(Beginning of DATA FOR THIS EXERCISE)

-- ==== Sys2Proof/Tests/Slice0.lean ====
section
/-! SUPPORT. Tests of the model's author: ill-formed terms, words of the encoding tables, single steps, and states that
meet the hypotheses of the statements. Expected values are worked out from the spec's tables. -/
namespace Sys2Proof.Tests
open Sys2Proof Sys2Proof.Machine Sys2Proof.Claims
set_option maxRecDepth 20000
set_option Elab.async false

/-! ## Witness states -/

/-- A strand of context 1, edition 3, block 5, whose instruction stands at 0x1000. -/
def strandOf (k : Kind) : Strand :=
  { Strand.fresh 7 1 k 0x1000 0 with mustAcquire := false, started := true, edition := some 3, block := some 5 }
abbrev anch : Strand := strandOf .anchored
abbrev lite : Strand := strandOf .forked
/-- Its team, with a grant of 4 KiB. -/
def team1 : Team := { fetchTeam with ident := 3, block := 5, grant := 0x1000 }
/-- Tile 0 with the strand in slot k and the team. -/
def tile1 (st : Strand) (k : Nat) : Tile :=
  { Tile.reset with strands := [(k, st)], team := some team1, lastCtx := some 1 }
/-- Context 1 as die 0 has it, the tiles 0 to 31 its partition. -/
def ctx1 : Ctx := { Ctx.absent with
  valid := true, ceiling := 2, quantum := 1600, ptroot := 0x500000, ttbase := 0x300000, ttlen := 8, spill := 0x400000,
  spillsize := 0x1000, save := 0x1000000, pkgmask := 1 }
def die1 : Die := { Die.reset with ctxs := [(1, ctx1)], grants := [(1, 0xFFFFFFFF)] }
/-- A machine with that tile alone, in which the strand executes. -/
def mach (w : Tile) (k : Nat) : State :=
  { State.reset with
    tiles := [(0, w)], dies := [(0, die1)], roots := [(1, { Root.reset with seq := 1 })], clk := 100, fresh := 50,
    cur := .tile 0 k }
def one (st : Strand) (k : Nat) : State := mach (tile1 st k) k
/-- The local alias, tile space of tile 0, the window of a supervisor. -/
abbrev al : W64 := 0xD000000000000000
abbrev sp : W64 := 0xE000000000000000
abbrev ph : W64 := 0xC000000000000000
/-- Registers 1, 2, 3 given. -/
def regs3 (st : Strand) (a b c : W64) : Strand := ((st.wr 1 a).wr 2 b).wr 3 c
/-- A leaf for a page at 0x200000: valid, of 4 KiB or of 2 MiB, readable, writable, executable, dirty. -/
abbrev leaf4k : W64 := BitVec.ofNat 64 (2 ^ 63 + 2 ^ 57 + 2 ^ 56 + 2 ^ 55 + 2 ^ 54 + 0x200000)
abbrev leaf2m : W64 := BitVec.ofNat 64 (2 ^ 63 + 2 * 2 ^ 60 + 2 ^ 57 + 2 ^ 56 + 2 ^ 55 + 2 ^ 54 + 0x200000)
/-- Virtual 0x10000 of context 1 on device address 0x200000. -/
def page : TlbEnt := ⟨1, 0x10000, 4096, leaf4k, true⟩
/-- The strand with the page in its tile's TLB. -/
def paged (st : Strand) (k : Nat) : State := mach { tile1 st k with tlb := [page] } k
/-- A supervisor strand of die 0 executes. -/
def sup (st : Strand) : State := { one st 0 with dies := [(0, { die1 with sups := [(0, st)] })], cur := .sup 0 0 }
/-- Edition 3 of context 1, its block 5 dealt to tile 0, launched from tile 1. -/
def ed3 : Edition where
  ident := 3
  seq := 1
  desc := parseDesc (List.replicate 128 0)
  uid := 7
  own := .team 1 2 0
  tok := 1
  tile := 1
  state := .running
  kill := false
  pred := none
  arrived := [0]
  eligible := [(0, 50)]
  atRoot := []
  atPkg := []
  atDie := []
  dealt := [⟨5, 0⟩]
  next := 0
  done := 0
  dropped := 0
  killed := 0
  folios := []
  reported := []
  reports := []
  merged := Report.empty
  reportRead := false
  begun := 0
  gangStart := none
  gangOn := false
  gangAsk := false
  slice := 0
  sliceAt := 0
  timed := []
  late := []
  gangTiles := []
  cancels := []
/-- Operands of the next step. -/
def ev (s : State) (x : EvArg) : State := { s with ev := x }

def memAt (s : State) (k : Nat) (bs : List Byte) : State := { s with mem := Memory.writeN s.mem k bs }

/-! ## Scalar instructions, loads, stores, atomics: the hypotheses of their statements hold somewhere -/

theorem wit_scalar : (one anch 0).At (.tile 0 0) anch ∧ scalarValue (.add 1 2 3) anch = some (1, nat 0) ∧
    scalarValue (.div 1 2 3) anch = some (1, int (-1)) := by
  refine ⟨⟨rfl, rfl⟩, ?_, ?_⟩ <;> decide +kernel

theorem wit_branch : (one lite 8).At (.tile 0 8) lite ∧ branchOf (.beqz 1 (-1)) lite = some (true, -1) ∧
    branchOf (.bnez 1 4) lite = some (false, 4) := by
  refine ⟨⟨rfl, rfl⟩, ?_, ?_⟩ <;> decide +kernel

theorem wit_jalr : (one anch 0).At (.tile 0 0) anch ∧ (anch.rd 1 + int (-4)).toNat % 4 = 0 ∧
    (anch.rd 1 + int 2).toNat % 4 ≠ 0 ∧ (sup anch).At (.sup 0 0) anch := by
  refine ⟨⟨rfl, rfl⟩, ?_, ?_, rfl, rfl⟩ <;> decide +kernel

theorem wit_own : (∃ st, st = regs3 anch (al + 0xFF8) 0 0 ∧ (one st 0).At (.tile 0 0) st ∧
      OwnBytes (one st 0) 0 st team1 (st.rd 1) 0xFF8 8) ∧
    ∃ st, st = regs3 anch sp 0 0 ∧ (one st 0).At (.tile 0 0) st ∧ OwnBytes (one st 0) 0 st team1 (st.rd 1) 0 8 := by
  refine ⟨⟨_, rfl, ⟨rfl, rfl⟩, by decide +kernel, rfl, rfl, by decide +kernel, by decide +kernel, .inl ?_, rfl, rfl⟩,
    ⟨_, rfl, ⟨rfl, rfl⟩, by decide +kernel, rfl, rfl, by decide +kernel, by decide +kernel, .inr ?_, rfl, rfl⟩⟩ <;> decide +kernel

theorem wit_load : ∃ st, st = regs3 anch (al + 0xFF8) 0 0 ∧
    loadOf (.ldd 4 1 .acquire 0) st = some (4, al + 0xFF8, .acquire, 8, false) ∧ (al + 0xFF8).toNat % 8 = 0 ∧
    Settled (one st 0) 0 0 st .acquire (.spad 0 0xFF8) 8 := by
  refine ⟨_, rfl, ?_, ?_, ?_, ?_⟩ <;> decide +kernel

/-- A store of the strand on its way to the bytes that it loads. -/
def queuedStore : StoreEnt := ⟨9, 7, 1, none, al + 0xFF8, [(.spad 0 0xFF8, 8)], [1, 2, 3, 4, 5, 6, 7, 8], .store, .relaxed, false⟩
theorem wit_load_queued : ∃ st s, st = regs3 anch (al + 0xFF8) 0 0 ∧ s = mach { tile1 st 0 with sb := [queuedStore] } 0 ∧
    s.At (.tile 0 0) st ∧ loadOf (.ldd 4 1 .relaxed 0) st = some (4, al + 0xFF8, .relaxed, 8, false) ∧
    OwnBytes s 0 st team1 (al + 0xFF8) 0xFF8 8 ∧ (∀ e ∈ (s.tile 0).side, e.uid ≠ st.uid) ∧
    (∀ e ∈ (s.tile 0).sb, e.uid = st.uid → e.kind = .store) ∧ queuedStore.uid = st.uid := by
  refine ⟨_, _, rfl, rfl, ⟨rfl, rfl⟩, ?_, ⟨?_, rfl, rfl, ?_, ?_, .inl ?_, rfl, rfl⟩, ?_, ?_, rfl⟩ <;> decide +kernel

/-- The last 8 bytes of the page. -/
theorem wit_device : ∃ st, st = regs3 anch 0x10FF8 0 0 ∧ (paged st 0).At (.tile 0 0) st ∧
    DeviceBytes (paged st 0) 0 st 0x10FF8 0x200FF8 8 page ∧ loadOf (.ldd 4 1 .relaxed 0) st = some (4, 0x10FF8, .relaxed, 8, false) ∧
    Settled (paged st 0) 0 0 st .relaxed (.dev 0x200FF8) 8 ∧ (∀ w ∈ wordsOf 0x200FF8 8, ((paged st 0).tile 0).l1.find w = none) ∧
    (∀ h ∈ (paged st 0).hist, h.key + h.old.length ≤ 0x200FF8 ∨ 0x200FF8 + 8 ≤ h.key) := by
  refine ⟨_, rfl, ⟨rfl, rfl⟩, ⟨?_, rfl, ?_, ?_, ?_, ?_, ?_, ?_, ?_, rfl, rfl⟩, ?_, ⟨?_, nofun⟩, ?_, ?_⟩ <;> decide +kernel

theorem wit_ldc : ∃ st, st = regs3 anch (al + 0xFF8) 0 0 ∧ (al + 0xFF8) = st.rd 1 + int (BitVec.toInt (0 : BitVec 38)) ∧
    (one st 0).drained (.tile 0 0) st = true := by
  refine ⟨_, rfl, ?_, ?_⟩ <;> decide +kernel

theorem wit_store : ∃ st, st = regs3 anch (al + 0xFF8) 9 0 ∧
    storeOf (.std 2 1 .acqRel 0) st = some (al + 0xFF8, 9, .acqRel, 8, .store, 8) ∧
    storeOf (.radd 1 2 .relaxed .w) st = some (al + 0xFF8, 9, .relaxed, 4, .radd .w, 4) ∧
    (∀ e ∈ ((one st 0).tile 0).side, e.uid ≠ st.uid) ∧ (one st 0).drained (.tile 0 0) st = true := by
  refine ⟨_, rfl, ?_, ?_, ?_, ?_⟩ <;> decide +kernel

/-- A store, or a RADD, of 8 bytes at 0xFF8 of tile 0's scratchpad waits for its registration as entry 40. -/
def waiting (kind : StoreKind) (l : Loc) : State := ev (mach { tile1 anch 0 with
  sb := [⟨40, 7, 1, some 3, sp + 0xFF8, [(l, 8)], [1, 2, 3, 4, 5, 6, 7, 8], kind, .relaxed, false⟩] } 0) { tile := 0, n := 40 }

theorem wit_registration : (∀ kind ∈ [StoreKind.store, .radd .d], ∀ l ∈ [Loc.spad 0 0xFF8, .dev 0x200000],
      (waiting kind l).ev.tile = 0 ∧ ∃ e, ((waiting kind l).tile 0).sb.find? (fun x => x.n == 40 && !x.registered) = some e ∧
      (waiting kind l).firstEntry 0 e = e ∧ e.segs = [(l, 8)] ∧ e.data.length = 8 ∧ (waiting kind l).migrating e.segs = false ∧
      ∀ d, l.die = some d → NoWatch (waiting kind l) d e.asid) ∧
    (waiting .store (.spad 0 0)).team 0 = some team1 ∧ team1.asid = 1 ∧ 0xFF8 + 8 ≤ team1.grant ∧
    ((waiting .store (.spad 0 0)).die 0).resetting = false ∧ (waiting .store (.dev 0x200000)).noticePage 0x200000 = false ∧
    ∀ x ∈ ((one anch 0).tile 0).sb, x.n = 40 → x.registered = true := by
  refine ⟨?_, rfl, rfl, by decide +kernel, rfl, rfl, by decide +kernel⟩
  intro kind hk l hl
  simp only [List.mem_cons, List.not_mem_nil, or_false] at hk hl
  rcases hk with rfl | rfl <;> rcases hl with rfl | rfl <;>
    exact ⟨rfl, _, rfl, rfl, rfl, rfl, rfl, fun d h => by cases h; intro e he; cases he⟩

theorem wit_atomic : ∃ st, st = regs3 anch (al + 0xFF8) 9 0 ∧ (∃ f, atomicOf (.aadd 4 1 2 .relaxed .d) st =
      some (4, al + 0xFF8, .relaxed, 8, false, f)) ∧ (al + 0xFF8).toNat % 8 = 0 ∧ (one st 0).drained (.tile 0 0) st = true ∧
    NoWatch (one st 0) 0 st.asid := by
  refine ⟨_, rfl, ⟨_, rfl⟩, ?_, ?_, nofun⟩ <;> decide +kernel

/-- Addresses at the edges of the ranges of R24 for an 8-byte load (base register 1). -/
theorem wit_access : (∀ u ∈ [2 ^ 56 - 4, 2 ^ 56, 0xCFFFFFFFFFFFFFFF, 0xD000000000180000, 0xDFFFFFFFFFFFFFFF, 0xE000010000000000,
      0xD00000000017FFFC], u < 2 ^ 56 ∧ 2 ^ 56 < u + 8 ∨ 2 ^ 56 ≤ u ∧ u < 0xD000000000000000 ∨
      0xD000000000180000 ≤ u ∧ u < 0xE000000000000000 ∨ 0xE000010000000000 ≤ u ∨
      0xD000000000000000 ≤ u ∧ u < 0xD000000000180000 ∧ 0xD000000000180000 < u + 8) ∧
    (∀ u : W64, accessOf (.ldd 4 1 .relaxed 0) (regs3 anch u 0 0) = some (u, 8, 1)) ∧
    accessOf (.acas 4 1 2 3 .relaxed .d) (regs3 anch (al + 1) 0 0) = some (al + 1, 8, 8) ∧
    ((one lite 8).tile 0).grantOf 1 = some 0x1000 ∧ 0x1000 < 0xFFC + 8 ∧ ({ Tile.reset with team := none } : Tile).grantOf 1 = none ∧
    (one anch 0).inPartition 0 1 32 = false := by
  refine ⟨by decide, fun u => ?_, by decide +kernel, rfl, by decide, rfl, by decide +kernel⟩
  simp [accessOf, loadOf, regs3, Strand.rd, Strand.wr, Sys2Proof.Claims.int]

(End of DATA FOR THIS EXERCISE)

The lines to extract from the data above begin with the line containing "meet the hypotheses" and end with the line containing "Witness states -/". Extract them exactly, including both.

meet the hypotheses of the statements. Expected values are worked out from the spec's tables. -/
namespace Sys2Proof.Tests
open Sys2Proof Sys2Proof.Machine Sys2Proof.Claims
set_option maxRecDepth 20000
set_option Elab.async false

/-! ## Witness states -/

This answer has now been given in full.